Ideally, you would check the precision of your tools before you use them the first time (or better yet, before you even buy them), and then check them occasionally to confirm they are straight/square/within tolerance. Recognize that squares and straightedges wear out or become damaged in daily use. But how is a fellow to check the tolerances of his tools accurately using tools that are themselves goofy?
Besides my layout square, and framing square, I periodically check my planes (both wood and metal body) for flat/square. Yes, they do wear and move. I also check my shooting boards and cutting jigs frequently.
I think most people use their layout and measuring tools and jigs until they become either too damaged to use, or until the precision degrades to the point their inadequacy becomes too gross to ignore, usually after repeated mistakes make them question their eyesight.
I puzzled over this problem for a long time until I met a retired machinist who educated me. Manufacturers that have customers that rely on the accuracy of the products they make have Standard tools intended only for testing/calibrating the tools used on the factory/shop floor. They hire technicians or companies to periodically certify that these tools are still within tolerance and calibrated properly. These are expensive and massive granite and steel things. Since I don’t have access to such “Standards,” my retired machinist friend recommended I follow his example and keep a small set of high-quality, certified, precision tools in my shop, including a diemaker’s square, a 24” precision ground straightedge, and a 1” .0001” micrometer. I followed his advice, and since then, I have never had to wonder if any of my layout or measuring tools is straight, or square, or properly calibrated, or measuring properly because I have my own reliable Standards at hand. I also use them to check the accuracy of the tools belonging to the guys that work for me.
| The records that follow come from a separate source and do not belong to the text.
-- ==== Sys2Proof/Machine/Step.lean ====
section
/-! DEFINITION. One step of the machine: the next turn of the schedule (00_scope.md rules R8, R11, R12). -/

namespace Sys2Proof.Machine

/-- The next turn: decode the first word of the schedule and run it in the state with that word taken off. With no turn
scheduled no agent acts and nothing changes (R141, R199; log entry 4). A word that is none is refused by name. -/
def step (s : State) : Host.Outcome State Fault Refusal :=
  match s.pending with
  | [] => .next s
  | w :: rest =>
    match decode w with
    | .ok i => exec i (s.setPending rest)
    | .error e => .refused (.undecodable e)

/-- The state whose very next step runs the operation of a table word: the word is put first in the schedule (log entry 23). -/
def State.withFetchWord (s : State) (nbits w : Nat) : State :=
  s.setPending (BitVec.ofNat (Config.stepWordBits Config.dimBits) (w % 2 ^ nbits) :: s.pending)

end Sys2Proof.Machine
end

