-- ==== Sys2Proof/Machine/Ports.lean ====
section
/-! DEFINITION. The reference binding to pins (20_memory.md rules R60 to R64): what the ports carry, and what one rising clock edge
does in terms of the atomic steps. No other file depends on it (R60's section says so; log entry 17). -/

namespace Sys2Proof.Machine

variable {d : Nat}

/-- The input pins at one rising edge (R60 to R63). -/
structure PinsIn (d : Nat := Config.dimBits) where
  /-- `rst` (R60). -/
  rst : Bool
  /-- `reg_valid`, `reg_we`, `reg_idx`, `reg_wdata` (R63). -/
  regValid : Bool
  regWe : Bool
  regIdx : BitVec 3
  regWdata : RegData d
  /-- `pix_valid`, `pix_r`, `pix_g`, `pix_b`, `pix_a` (R61). -/
  pixValid : Bool
  pix : Sample
  /-- `out_ready` (R62). -/
  outReady : Bool
  deriving DecidableEq, Repr

/-- The pixel port's outputs: `some (pix_x, pix_y)` while `pix_ready = 1`; nothing is said of them otherwise (R61, U8). -/
def pixPort (b : Block d) : Option (BitVec d × BitVec d) :=
  if fetchEnabled b then some (b.x, b.y) else none

/-- The output port: `some (out_data, out_last)` while `out_valid = 1`; nothing is said of them otherwise (R62, U8). -/
def outPort (b : Block d) : Option (Byte × Bool) :=
  if pend b then (nextByte b).map fun v => (v, lastByte b) else none

/-- `reg_rdata` during a read, from the state before the edge; nothing is said of it for a write (R63, U8). While `rst = 1` no
read happens (R60), and the spec does not say what the port carries then: nothing is said of it either.
DESIGN CHOICE, safe (log entry 17). -/
def regRdata (p : PinsIn d) (s : State d) : Option (RegData d) :=
  if !p.rst && p.regValid && !p.regWe then some (regData p.regIdx s.block) else none

/-- The register transaction of an edge, if there is one (R63). -/
def edgeReg (p : PinsIn d) (s : State d) : Host.Outcome (State d) Fault Refusal :=
  if p.regValid then execAt (decodeRegt p.regWe p.regIdx p.regWdata) s else .next s

/-- The block step of an edge, judged on the block before the edge, `b`: FETCH where `pix_ready` and `pix_valid` are 1, EMIT
where `out_valid` and `out_ready` are 1, else none (R61, R62). -/
def edgeBlock (p : PinsIn d) (b : Block d) (s : State d) : Host.Outcome (State d) Fault Refusal :=
  if fetchEnabled b && p.pixValid then execAt (.fetch (some p.pix)) s
  else if pend b && p.outReady then execAt .emit s
  else .next s

/-- One rising edge (R60, R64): RESET alone while `rst = 1`; else the register transaction first, then the block step. -/
def edge (p : PinsIn d) (s : State d) : Host.Outcome (State d) Fault Refusal :=
  if p.rst then execAt .reset s
  else
    match edgeReg p s with
    | .next t => edgeBlock p s.block t
    | .fault f => .fault f
    | .refused r => .refused r

end Sys2Proof.Machine
end

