/-- R162: every illegal write, as a row and as a transaction, in every state: E_ILL and nothing else, never E_BUSY or E_DIM. -/
def Obligations.IllegalWritesRaiseOnlyEIll : Prop :=
  (∀ (i : Instr) (s : State) (idx : BitVec 3) (wdata : RegData),
    i ∈ [Instr.illWrStatus wdata, .illWrCount wdata, .illWrErr wdata, .illWrUnmapped wdata, .illWrReserved idx wdata] →
    exec i s = .next { s with block := { s.block with err := s.block.err ||| 1 } }) ∧
  ∀ (s : State) (idx : BitVec 3) (wdata : RegData),
    (idx = 1 ∨ idx = 5 ∨ idx = 6 ∨ idx = 7 ∨
      ((idx = 0 ∨ idx = 2) ∧ 2 ≤ wdata.toNat) ∨ ((idx = 3 ∨ idx = 4) ∧ 65536 ≤ wdata.toNat)) →
    exec (decodeRegt true idx wdata) s = .next { s with block := { s.block with err := s.block.err ||| 1 } }

/-! ## Faults (60_exceptions.md) -/

/-- R193, R194: whatever operation but RESET changes ERR, it sets exactly one of the three bits and changes nothing else of the
block, no memory and no byte on the output port. -/
def Obligations.RaiseSetsOneBitOnly : Prop :=
  ∀ (i : Instr) (s t : State), exec i s = .next t → i ≠ .reset → t.block.err ≠ s.block.err →
    (∃ e : BitVec 3, (e = 1 ∨ e = 2 ∨ e = 4) ∧ t.block = { s.block with err := s.block.err ||| e }) ∧
    t.pix = s.pix ∧ t.out = s.out ∧ bytesSent t.log = bytesSent s.log ∧ placesFetched t.log = placesFetched s.log

/-- R191, R190: which operation raises which fault, and when; all other operations raise none. -/
def Obligations.FaultConditions : Prop :=
  ∀ (i : Instr) (s t : State), exec i s = .next t → i ≠ .reset →
    (t.block.err.getLsbD 0 = (s.block.err.getLsbD 0 || (i == .illRd || match i with
      | .illWrStatus _ | .illWrCount _ | .illWrErr _ | .illWrUnmapped _ | .illWrReserved _ _ => true
      | _ => false))) ∧
    (t.block.err.getLsbD 1 = (s.block.err.getLsbD 1 || (s.block.phase == .scan && match i with
      | .wrMode _ | .wrWidth _ | .wrHeight _ | .start => true
      | .wrCtrl a => a == 1
      | _ => false))) ∧
    (t.block.err.getLsbD 2 = (s.block.err.getLsbD 2 ||
      (s.block.phase == .idle && (s.block.width == 0 || s.block.height == 0) && match i with
      | .start => true
      | .wrCtrl a => a == 1
      | _ => false)))

/-- R34, R195: a fault bit once set stays set through every step whose operation is not RESET; RESET clears all three. -/
def Obligations.FaultBitsAreSticky : Prop :=
  (∀ (s t : State) (k : Nat), step s = .next t →
    (∀ w rest, s.pending = w :: rest → decode w ≠ .ok .reset) →
    s.block.err.getLsbD k = true → t.block.err.getLsbD k = true) ∧
  ∀ s t : State, exec .reset s = .next t → t.block.err = 0

/-! ## Reset (70_reset_and_hazards.md) -/

/-- R220, R221: RESET in every state. X, Y and HOLD get values of which nothing is said (free values, log entries 8 and 19); what the
sink accepted stays, and by the model's reading the image and the schedule too (log entry 20); no request and no byte is offered afterwards. It wins over every other event of its clock edge (log entry 17), no
register transaction is it, and no other operation clears a bit of ERR or ends a scan before its last byte. -/
def Obligations.ResetRestoresInitialValues : Prop :=
  (∀ s : State, ∃ (x y : Dim) (h : Hold) (t : State), exec .reset s = .next t ∧
    t = { s with
      block := { alpha := false, width := 0, height := 0, phase := .idle, done := false, x := x, y := y, nb := 0, hold := h,
                 count := 0, err := 0 }
      log := s.log ++ [.reset]
      free := s.free + 1 } ∧
    pixPort t.block = none ∧ outPort t.block = none) ∧
  (∀ (p : PinsIn) (s : State), p.rst = true → edge p s = exec .reset s) ∧
  (∀ (we : Bool) (idx : BitVec 3) (wdata : RegData), decodeRegt we idx wdata ≠ .reset) ∧
  ∀ (i : Instr) (s t : State), exec i s = .next t → i ≠ .reset →
    (∀ k : Nat, s.block.err.getLsbD k = true → t.block.err.getLsbD k = true) ∧
    (s.block.phase = .scan → t.block.phase = .idle → i = .emit ∧ lastByte s.block = true)

/-- R37: the state after reset: the block's values the spec gives, and by the model's choice (log entries 2, 9, 11, 12) nothing in
the memories, the log and the schedule. -/
def Obligations.ResetStateValues : Prop :=
  let s := State.reset
  s.block.phase = .idle ∧ s.block.done = false ∧ s.block.nb = 0 ∧ s.block.count = 0 ∧ s.block.err = 0 ∧
    s.block.alpha = false ∧ s.block.width = 0 ∧ s.block.height = 0 ∧
    s.pix = [] ∧ s.out = [] ∧ s.log = [] ∧ s.pending = []

/-- R40: the state after reset meets the invariants, and its log agrees with its flags, at every number of dimension bits. -/
def Obligations.ResetStateMeetsInvariants : Prop :=
  (Inv State.reset ∧ ScanHistory State.reset ∧ StatusHistory State.reset) ∧
  ∀ d : Nat, Inv (State.resetAt d) ∧ ScanHistory (State.resetAt d) ∧ StatusHistory (State.resetAt d)

/-- R223: the start-up sequence from any state: RESET, the three configuration writes in this order, START. Then the scan of the
configured dimensions runs and RD STATUS returns 1. -/
def Obligations.StartUpSequence : Prop :=
  ∀ (s s1 s2 s3 s4 s5 : State) (a : BitVec 1) (w h : Dim), w ≠ 0 → h ≠ 0 →
    exec .reset s = .next s1 → exec (.wrMode a) s1 = .next s2 → exec (.wrWidth w) s2 = .next s3 →
    exec (.wrHeight h) s3 = .next s4 → exec .start s4 = .next s5 →
    s5.block.phase = .scan ∧ s5.block.alpha = (a == 1) ∧ s5.block.width = w ∧ s5.block.height = h ∧
    s5.block.err = 0 ∧ regData 1 s5.block = 1

/-! ## Invariants every step keeps -/

/-- R40: every step keeps the six invariants and the canonical form of the output memory. -/
def Obligations.StepKeepsInvariants : Prop :=
  ∀ s t : State, Inv s → step s = .next t → Inv t

/-- R40 for every number of dimension bits: START, FETCH (whatever the sample), EMIT where a byte is offered, every register
transaction and RESET keep the six invariants of the block; so does every step of the machine, which also keeps the canonical
form of the output memory. -/
def Obligations.BlockStepsKeepInvariantsAtEveryWidth : Prop :=
  (∀ (d : Nat) (b : Block d), BlockInv b →
    BlockInv (startBlock b) ∧
    (∀ p : Sample, fetchEnabled b = true → BlockInv (fetchBlock p b)) ∧
    (emitEnabled b = true → BlockInv (emitBlock b)) ∧
    (∀ (we : Bool) (idx : BitVec 3) (wdata : BitVec (Config.cntBits d)), BlockInv (regTxn we idx wdata b).1) ∧
    ∀ n : Nat, BlockInv (Block.afterReset d n)) ∧
  ∀ (d : Nat) (s t : State d), Inv s → stepAt s = .next t → Inv t

/-- R136, R137, R68: every step, at every number of dimension bits, keeps what the log says of the scan under way (coordinates in
scan order, bytes the records of the samples returned, as many as COUNT, stored from offset 0, none marked last) and of the
scan that is over (as many bytes as COUNT, the last alone marked; R66, R228). That a RESET ends even the memory of a complete
stream is the model's choice (log entry 26). -/
def Obligations.StepKeepsScanHistory : Prop :=
  (∀ s t : State, Inv s → ScanHistory s → step s = .next t → ScanHistory t) ∧
  ∀ (d : Nat) (s t : State d), Inv s → ScanHistory s → stepAt s = .next t → ScanHistory t

/-- R26, R156: every step, at every number of dimension bits, keeps the agreement of BUSY and DONE with the past. -/
def Obligations.StepKeepsStatusHistory : Prop :=
  (∀ s t : State, StatusHistory s → step s = .next t → StatusHistory t) ∧
  ∀ (d : Nat) (s t : State d), StatusHistory s → stepAt s = .next t → StatusHistory t

/-- R136, R137, R138: the EMIT that sets DONE. If every sample returned in the scan is that of `img`, the bytes sent since START
are `Serialize(img, WIDTH, HEIGHT, ALPHA)`, COUNT is WIDTH * HEIGHT * BPP, every coordinate was read once in scan order, and
exactly the final byte is marked last. -/
def Obligations.LastEmitCompletesTheStream : Prop :=
  ∀ (s t : State) (img : Nat → Nat → Sample), Inv s → ScanHistory s → exec .emit s = .next t →
    s.block.phase = .scan → t.block.phase = .idle →
    (∀ x y p, Event.fetched x y p ∈ scanLog s.log → p = img x.toNat y.toNat) →
    (bytesSent (scanLog t.log)).map Prod.fst =
      serialize img s.block.width.toNat s.block.height.toNat s.block.alpha ∧
    t.block.done = true ∧
    t.block.count.toNat = s.block.width.toNat * s.block.height.toNat * bpp s.block.alpha ∧
    placesFetched (scanLog t.log) =
      ((List.range s.block.height.toNat).flatMap fun y => (List.range s.block.width.toNat).map fun x => (x, y)) ∧
    ∃ n, (bytesSent (scanLog t.log)).map Prod.snd = List.replicate n false ++ [true]

/-- R131 to R138, R233, for every number of dimension bits: from an accepted START the block, with willing partners and an image
`img`, completes the scan in exactly WIDTH * HEIGHT * (1 + BPP) further steps, sending Serialize(img, ...). -/
def Obligations.ScanRunsToCompletion : Prop :=
  ∀ (d : Nat) (b : Block d) (img : Nat → Nat → Sample), startAccepted b = true →
    let n := b.width.toNat * b.height.toNat * (1 + bpp b.alpha)
    let r := blockRun img n (startBlock b)
    r.1.phase = .idle ∧ r.1.done = true ∧
    r.1.count.toNat = b.width.toNat * b.height.toNat * bpp b.alpha ∧
    r.2.map Prod.fst = serialize img b.width.toNat b.height.toNat b.alpha ∧
    (∃ k, r.2.map Prod.snd = List.replicate k false ++ [true]) ∧
    ∀ m, m < n → (blockRun img m (startBlock b)).1.phase = .scan

/-- R2, R139, R140: the stream of a scan depends on width, height, alpha mode and the samples alone: two blocks that agree on the
three configuration elements send the same bytes with the same markers, whatever else they hold, at every moment; and register
transactions of any kind interleaved with the block's turns, up to its last one, change no byte and no marker. -/
def Obligations.ScansAreHermetic : Prop :=
  (∀ (d n : Nat) (b c : Block d) (img : Nat → Nat → Sample), startAccepted b = true → startAccepted c = true →
    c.alpha = b.alpha → c.width = b.width → c.height = b.height →
    (blockRun img n (startBlock c)).2 = (blockRun img n (startBlock b)).2 ∧
    (blockRun img n (startBlock c)).1.count = (blockRun img n (startBlock b)).1.count ∧
    (blockRun img n (startBlock c)).1.phase = (blockRun img n (startBlock b)).1.phase) ∧
  ∀ (d : Nat) (b : Block d) (img : Nat → Nat → Sample) (turns : List (Option (Bool × BitVec 3 × RegData d))),
    startAccepted b = true →
    (turns.filter Option.isNone).length ≤ b.width.toNat * b.height.toNat * (1 + bpp b.alpha) →
    (mixedRun img turns (startBlock b)).2 = (blockRun img (turns.filter Option.isNone).length (startBlock b)).2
Long-term, I believe this has made my work much more accurate and efficient. Without doubt, it has caused me to replace tools that were out of tolerance despite appearing hunky dory, tools that I would have otherwise continued to use ignorant of their failings. It has also caused me to reject a lot of bad tools I would have later regretted buying due to unacceptable tolerances. I am certain it has saved me a lot of time and embarrassment over the years.
If you have been working with tools for a long time and think this is all nonsense, then I wish you well. But there may be guys without your skills that might find these ideas useful so retain your flames. I am not saying this is the only way to get the job done. After all, folks were making excellent furniture millennia before mankind could even hope to measure a thousandth of an inch. And there are lots of tricks for magnifying errors in woodworking to make them obvious. What I am saying is that, long-term, three precision tools can make the job easier and more efficient and give you greater confidence in your other tools.
Those of you that scoff at me for these suggestions should check your own tools for accuracy before long. You may be shocked.